━━━ INPUT MATERIAL ━━━
/-- The value of an entry whose block has power. -/
def dictGet (s : State) (e : Entity) : DRes :=
  let r := e.row
  let num (n : Nat) : DRes := { state := s, value := le r.ty.size n }
  let val (l : List Nat) : DRes := { state := s, value := l }
  let view (l : List Nat) (f : State → List Nat) : DRes :=
    let u := viewReads s 10 l
    match u.2 with
    | none => { state := u.1, value := f u.1 }
    | some m => dictHwError u.1 m
  match r.src with
  | .const v => num v
  | .fld a hi lo =>
    view [a e.i e.j] fun t =>
      let x := fld (t.regView (a e.i e.j)) hi lo
      r.ty.enc (if r.ty.signed then sext (hi + 1 - lo) x else x)
  | .words l => view ((l e.i e.j).map (·.1)) fun t => (l e.i e.j).flatMap fun x => le x.2 (t.regView x.1).toNat
  | .wordsBE l => view (l e.i e.j) fun t => (l e.i e.j).flatMap fun a => octsBE 4 (t.regView a).toNat
  | .cmd _ _ => num 0
  | .special k =>
    match k with
    | .label => val (fit 32 s.odx.label)
    | .modeReq => num (s.rf Reg.SYS_MODE 11 8)
    | .bootTarget => num s.sys.bootTarget
    | .roles => num (s.rd Reg.SYS_ROLE).toNat
    | .baseline => num s.sup.baseline.toNat
    | .feat => val ((List.range 4).flatMap fun i => le 4 (featWord e.j i).toNat)
    | .calTime =>
      let t := s.calNow
      val (octs7 t.year t.month t.day t.hour t.min t.sec ++ [calDow t.year t.month t.day])
    | .stat base => num (s.lnk.stats.get (base + e.j) 0).toNat
    | .sched =>
      let n := e.nth 0x2860
      let t := s.readReport 10 11 (16 * n) 16
      if s.readable 11 (16 * n) 16 then { state := t, value := s.entry n } else dictHwError t 11
    | .backup =>
      let t := s.readReport 10 13 0 256
      if s.readable 13 0 256 then { state := t, value := (List.range 256).map fun o => (s.readByte 13 o).toNat }
      else dictHwError t 13
    | .bucket =>
      let t := bucketShown (s.wr Reg.DCB_BSEL (word (e.i * 2 ^ 24 + e.j)))
      { state := t.wr Reg.DCB_BSEL (s.rd Reg.DCB_BSEL), value := le r.ty.size ((t.bucketSel.map fun b => b.us).getD 0) }
    | .installKcv => val (fit 3 (s.slot 0).kcv)
    | .depths => val ((List.range 8).map s.queueDepth)
    | .kek =>
      if s.slotReadable (e.j + 1) then { state := s.readReport 10 9 (128 * (e.j + 1)) 128, value := kekEntry (s.slot (e.j + 1)) }
      else dictHwError (s.slotError (e.j + 1)) 9
    | .host =>
      let n := 16 + e.nth 0x3120
      if s.slotReadable n then { state := s.readReport 10 9 (128 * n) 128, value := hostEntry (s.slot n) }
      else dictHwError (s.slotError n) 9
    | .reelSum _ =>
      let a (n : Nat) : Nat := match e.j with
        | 0 => Reg.REL_ROVFCNT n
        | 1 => Reg.REL_RREWCNT n
        | 2 => Reg.REL_RDROPCNT n
        | _ => Reg.REL_RUNDCNT n
      num (((List.range 32).map fun n => (s.rd (a n)).toNat).foldl (· + ·) 0)
    | .memSum ue =>
      num (((List.range 15).map fun m => (s.rd (if ue then Reg.MEM_UECNTM m else Reg.MEM_CECNT m)).toNat).foldl (· + ·) 0)
    | .batchIp =>
      val (if s.rb (Reg.ETH_BCFG e.i) 29 then (List.range 4).flatMap fun k => octsBE 4 (s.rd (Reg.ETH_BDIP6 e.i k)).toNat
        else fit 16 (octsBE 4 (s.rd (Reg.ETH_BDIP4 e.i)).toNat))
    | .header k => val (s.headerOf (e.j + 1) k)
    | .resetCount => num (min s.upd.resets 65535)
    | .resetItem =>
      let x := s.upd.resetList.getD e.j (0, 0, 0)
      num (x.1 * 65536 + x.2.1 * 256 + x.2.2)
    | .principal => num (s.rd (Reg.ODX_P_CFG e.j)).toNat
    | .subscription => val (subEntry s e.j)
    | .typeSize => num (Machine.typeSize (e.i + 1))
    | .typeName => val (fit 8 (ascii (Machine.typeName (e.i + 1))))
    | .resetCore => num 0
    | .calSet => num 0
    | .fireRoute => num 0
    | .enqueue => num 0
    | .withdraw => num 0
    | .apply => num 0
    | .preset _ => num 0
    | .submit => num 0
    | .release => num 0
    | .seed => num 0
    | .buffer => num 0
    | .readRecord => num 0
    | .stageBegin => num 0
    | .stageChunk => num 0
    | .stageFinish => num 0
    | .stageAbort => num 0
    | .unstage => num 0
    | .revoke => num 0
    | .saveNow => num 0
    | .erase => num 0

/-- The entry's block has power (R470). -/
def State.entityOn (s : State) (e : Entity) : Bool :=
  match e.dom with
  | .backup => s.aonOn
  | .alwaysOn => s.aonOn
  | .main => s.mainOn
  | .rf => s.rfOn

/-- The place of an entry in the maps of stored and reset values. -/
def Entity.key (e : Entity) : Nat := (e.row.idx + e.row.istep * e.i) * 256 + e.row.lo + e.j

/-- The value of an entry (R470): of an unpowered block, the value stored for it, if there is one. -/
def dictRead (s : State) (e : Entity) : DRes :=
  if s.entityOn e then dictGet s e
  else
    match s.odx.stored.find e.key with
    | some v => { state := s, value := v }
    | none => { state := s, status := stMode, detail := s.mode }

/-! ### The range check (R469) -/

/-- Words of a row with the octets that a value gives each. -/
def splitWords : List (Nat × Nat) → List Nat → List (Nat × Nat × Nat)
  | [], _ => []
  | (a, k) :: t, v => (a, k, field v 0 k) :: splitWords t (v.drop k)

/-- A value with no bit set that the register does not write or clear (R469).
DEDUCED (unsafe), log entry 70. -/
def layoutOk (a n : Nat) : Bool := n &&& (regRW a ||| regW1C a) == n

/-- The low `n` octets from `o` on are zero.
DESIGN CHOICE (unsafe), log entry 61. -/
def zerosAt (v : List Nat) (o n : Nat) : Bool := ((v.drop o).take n).all fun b => b == 0

/-- A key length of R320.
DESIGN CHOICE (unsafe), log entry 61. -/
def keyLenOk (n : Nat) : Bool := n == 16 || n == 32

/-- External PA in use on chain n (OD 0x21n0.02) as the next power-up of the RF domain will leave it: the value held for the entry, else
the one that stands.
DEDUCED (unsafe), log entry 70. -/
def State.extPa (s : State) (n : Nat) : Bool :=
  match if s.rfOn then none else s.odx.stored.find ((0x2100 + 16 * n) * 256 + 2) with
  | some v => v.getD 0 0 == 1
  | none => s.rb (Reg.RFC_CTL n) 4

/-- The value lies in the entry's range, and is a value of its layout.
DEDUCED (unsafe), log entry 70. -/
def dictInRange (s : State) (e : Entity) (v : List Nat) : Bool :=
  let r := e.row
  let x := r.ty.dec v
  let n := field v 0 r.ty.size
  let plain := !r.ty.numeric
    || (if r.set.isEmpty then decide (r.min ≤ x) && decide (x ≤ r.max) else r.set.contains n)
  plain && (match r.src with
    | .fld a _ _ =>
      if a e.i e.j = Reg.RFC_TXPWR e.i then decide (x ≤ 56) || s.extPa e.i
      else if a e.i e.j = Reg.DCB_BAUX e.i then decide (n ≤ (s.rd (Reg.DCB_BLIM e.i)).toNat)
      else true
    | .words l => (splitWords (l e.i e.j) v).all fun w => layoutOk w.1 w.2.2
    | .special .roles => (List.range 8).all fun k => decide (nfld n (4 * k + 3) (4 * k) ≤ 4)
    | .special .principal => layoutOk (Reg.ODX_P_CFG e.j) n
    | .special .sched =>
      decide (nfld (field v 12 4) 23 20 ≤ 1) && !(field v 8 4).testBit 18 && !(field v 12 4).testBit 16
    | .special .kek =>
      v.all (· == 0) || (keyLenOk (v.getD 1 0) && decide (v.getD 2 0 ≤ 32) && decide (v.getD 3 0 ≤ 32) && v.getD 71 0 == 0)
    | .special .host =>
      v.all (· == 0) || (decide (v.getD 1 0 < 32) && keyLenOk (v.getD 2 0) && v.getD 3 0 == 0 && v.getD 47 0 == 0
        && zerosAt v (12 + v.getD 2 0) (32 - v.getD 2 0))
    | _ => true)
━━━
• EXERCISE:
What you give back should be exactly the lines of the data above from the line with "if s.slotReadable n" through the line with "0 => Reg.REL_ROVFCNT n", both of those included, and nothing more.

• FINAL ANSWER:
      if s.slotReadable n then { state := s.readReport 10 9 (128 * n) 128, value := hostEntry (s.slot n) }
      else dictHwError (s.slotError n) 9
    | .reelSum _ =>
      let a (n : Nat) : Nat := match e.j with
        | 0 => Reg.REL_ROVFCNT n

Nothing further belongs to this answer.